Je ne pouvais pas m’empêcher de veiller sur lui, mais je devais choisir une couverture. J’avais déjà travaillé en tant que pigiste pour le Figaro. J’ai repris le contact et j’étais Charles Wolff. Je devais écrire sur Marcel. Sans faire d’interview, sans qu’il me voit. Allez faire gober ça au chef de la rédaction. Je suis bien là. Dans l’ombre. Je culpabilise. Et je me sens pas fier. Je lui dois ça.

               *******

Assis sur son lit ikea, Marcel Blois broie du noir. Son visage a changé. Autour de lui, il n’y a rien. On voit pourtant tout sous cette lumière artificielle. On voit les murs bien blancs, ceux de la sécurité. La menace c’était lui. Ils venaient de lui apporter un plateau repas et un livre. Il ne savait pas lire et son appétit était resté dehors en liberté. Personne ne sait ce qui se discutait dans sa tête ce moment là. S’il avait pu écrire, qu’aurait-il posé sur les feuilles encore blanches de son livre de poche. J’aurais aimé qu’il préface ce livre lui aussi, avec fierté et qu’il témoigne de cette injustice. Il a fait un remake Ranucci. J’ai rien fais, moi j’attends qu’on me sorte de là. Mais non. J’en ai des larmes en y pensant. Marcel.
Aux alentours de 2 h du matin, mon ami Marcel a pris un drap et une chaise. Il a attaché le drap autour de son cou et encore aujourd’hui personne ne sait comment il a réussi à se suicider dans la chambre d’isolement d'une prison française. Son corps bien trop faible pour tenir le coup, il s’est éteint avant son verdict. Ils allaient l’acquitter faute de preuves.

Hors ligne Corsaire

  • Scribe
  • Messages: 62
Re : Marcel
« Réponse #1 le: 04 Septembre 2017 à 23:53:51 »
Salut
Agréable histoire!
J'ai presque trouver le "criminel" sympathique car son coup est bien ficelé et car Marcel n'est qu'une victime collatérale et il espère qu'il s'en sortira.
Mais la fin vire au drame... Dommage pour Marcel. Je trouve aussi que ça tranche un peu avec le ton du début. J'avais une vision de Marcel en débonnaire, nonchalant, se satisfaisant de peu.
Je n'ai donc pas vu le drame arriver.
Mais c'est ce qu'on dit tous à propos du suicide...

Une petite remarque:
Citer
La court était pleine.
La cour, plutôt.
"Puisque les événements nous échappent, feignons d'en être les organisateurs." (Jean Cocteau)
un peu de pub: une histoire qui pour le coup n'a aucune prise sur les événements... Périple d'un grain de sable

Hors ligne Ani

  • Plumelette
  • Messages: 9
Re : Marcel
« Réponse #2 le: 05 Septembre 2017 à 10:01:35 »
Oh la faute.
Merci !

Léilwën

  • Invité
Re : Marcel
« Réponse #3 le: 03 Janvier 2018 à 14:09:40 »
J'aime bien ton entrée fracassante "je pue". C'est tellement abrupt que tu entres tout de suite dans le texte !
Et j'aime bien aussi le mélange que tu fais entre les pensées des personnages (qui ne connaissent pas les "ne" des négations, comme tout bon français qui se respecte :-p ) et ta narration à toi où les phrases sont plus stylisées : on ne sait plus où s'arrête le personnage et où commence le narrateur et vice versa.
La fin est cinglante, je ne l'ai pas vue venir, et je me suis sentie triste pour ce pauvre SDF :-(
J'étais bien prise dans l'histoire, donc !

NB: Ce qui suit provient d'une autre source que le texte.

/-- A record and what refers to it (R42, R45, R46, R53, R54, R68, R128, R139): its pins are the send items that name the content, and
one for the hold; a raw that is gone leaves no open card requirement; a record that is not yet STORED has its raw, no proof, no
hold and no requirement; a STORED one has its proof PENDING exactly while it has a job, and DONE only with a proof; a done proof's
histogram has 64 bins and sums to the proof's pixel count, and its clip count is at most the quad count; a requirement is QUEUED
exactly while an item of the shot is in the slot's queue, WRITING exactly while the slot writes it. -/
def recordLaw (s : State) (r : Record) : Prop :=
  r.rawPins = s.naming r.shot .raw + r.hold.toNat ∧ r.proofPins = s.naming r.shot .proof + r.hold.toNat
    ∧ (r.raw = none → r.reqA.settled = true ∧ r.reqB.settled = true)
    ∧ (r.state = .exposing ∨ r.state = .provisional →
        r.raw ≠ none ∧ r.proof = none ∧ r.proofState = .none ∧ r.hold = false ∧ r.reqA = .notRequired ∧ r.reqB = .notRequired)
    ∧ (r.state = .stored → (r.proofState = .pending ↔ ∃ j ∈ s.dve.jobs, j.shot = r.shot) ∧ (r.proofState = .done → r.proof ≠ none))
    ∧ (∀ p, r.proof = some p →
        p.histogram.length = 64 ∧ p.histogram.sum = proofPixels r.mode p.params.scale r.mode.stripes
          ∧ p.clipCount ≤ r.mode.quads)
    ∧ (∀ i, (r.req i = .queued ↔ ∃ x ∈ (s.slot i).queue, x.shot = r.shot)
        ∧ (r.req i = .writing ↔ ∃ w ∈ (s.slot i).writing, w.item.shot = r.shot))

/-- What refers to a record finds it (R53, R68, R110, R130, R139, R177): a job one with its raw, STORED or, once the job is
marked for cancellation, DELETING; a send item one with the content it names, STORED or, for a SENDING item that the deletion has
cut, DELETING; a card item one with its raw. A queue of card items has at most 256, one per shot. -/
def referenceLaw (s : State) : Prop :=
  (∀ j ∈ s.dve.jobs, ∃ r ∈ s.cat.records, r.shot = j.shot ∧ r.mode = j.mode ∧ r.raw ≠ none
      ∧ r.state = if j.cancel then .deleting else .stored)
    ∧ (∀ i ∈ s.ttc.queue, ∃ r ∈ s.cat.records, r.shot = i.shot
        ∧ (r.state = if i.cut = .delete then .deleting else .stored) ∧ (i.cut = .delete → i.state = .sending)
        ∧ (i.content = .raw → r.raw ≠ none)
        ∧ (i.content = .proof → if i.state = .waitingProof then r.proofState = .pending else r.proof ≠ none))
    ∧ ∀ k, (s.slot k).queue.length ≤ 256 ∧ ((s.slot k).queue.map CardItem.shot).Nodup
        ∧ ∀ x ∈ (s.slot k).queue ++ ((s.slot k).writing.map WritingItem.item).toList,
            ∃ r ∈ s.cat.records, r.shot = x.shot ∧ r.mode = x.mode ∧ r.raw ≠ none

/-- The books of the part: the catalog, the send queue, the develop engine, the slots and the store keep their own laws, and agree
with each other on every shot. -/
def booksLaw (s : State) : Prop :=
  catalogLaw s ∧ sendLaw s ∧ developLaw s ∧ slotLaw s ∧ storeLaw s ∧ referenceLaw s ∧ ∀ r ∈ s.cat.records, recordLaw s r

/-- A lens state in its ranges (R72). -/
def Lens.inRange (l : Lens) : Prop :=
  l.position ≤ 16383 ∧ 1 ≤ l.kc ∧ l.kc ≤ 65535 ∧ l.travelMin ≤ l.travelMax ∧ l.travelMax ≤ 16383

/-- The FE (R70, R72, R74, R88, R92, R93, R95, R96): 48 zones and 48 places for packets of 64 samples; the lens state and the
parameters in their ranges; at most 4 history entries; counts in 0..15; the previous prediction a lens position; a lens
state and a watch only while the lens-present line is high. -/
def focusLaw (s : State) : Prop :=
  s.fe.zones.length = 48 ∧ (∀ z ∈ s.fe.zones, z.contrastFloor ≤ 262143 ∧ z.confidenceFloor ≤ 4095)
    ∧ s.fe.collect.length = 48 ∧ (∀ p, some p ∈ s.fe.collect → p.left.length = 64 ∧ p.right.length = 64)
    ∧ (∀ l, s.fe.lens = some l → l.inRange ∧ s.fe.lensPresent = true)
    ∧ (∀ x, s.fe.inFlight = some x → x.zones.length = 48 ∧ x.packets.length = 48 ∧ ∀ l, x.lens = some l → l.inRange)
    ∧ s.fe.params.far ≤ 16383 ∧ s.fe.params.near ≤ 16383 ∧ s.fe.params.eIn ≤ s.fe.params.eOut ∧ s.fe.params.eOut ≤ 32767
    ∧ 1 ≤ s.fe.params.m ∧ s.fe.params.m ≤ 15 ∧ 1 ≤ s.fe.params.n ∧ s.fe.params.n ≤ 15 ∧ s.fe.params.lead ≤ 8
    ∧ 1 ≤ s.fe.params.trackLoss ∧ s.fe.params.trackLoss ≤ 15
    ∧ s.fe.history.length ≤ 4 ∧ s.fe.noSelection ≤ 15 ∧ s.fe.inCount ≤ 15 ∧ s.fe.outCount ≤ 15
    ∧ (∀ p, s.fe.previous = some p → 0 ≤ p ∧ p ≤ 16383)
    ∧ (s.fe.watch ≠ .none → s.fe.lensPresent = true)

end Sys2Proof.Machine
end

Pour peaufiner et rendre le texte encore mieux, voici quelques corrections :
- "râssi" => ce n'est pas plutôt "rassis" ?
- " Ils me sourient et me donne" => me donneNT ?
- "Mais je voulais pas qu’il croit" => qu'il croiE ?
- "assise sur un Sofa" => la majuscule est volontaire ?
- "la court" => ç'a déjà été mentionné par corsaire ; à moins que ce ne soit un anglicisme ? ;-p
- "Tout avait commencé quand il a perdu son travail" => ça me pose un problème de concordance des temps, j'aurais tout mis au passé composé, ou alors le deuxième verbe au plus que parfait si tu veux conserver l'imparfait
- il manque une majuscule de début de phrase à "à l'époque"
- "sans qu'il me voit" => qu'il me voiE ?
- "j'ai rien fais" => faiT ?

Voilà, j'ai fini de pinailler ! Je m'en vais essayer d'arrêter de penser aux erreurs judiciaires...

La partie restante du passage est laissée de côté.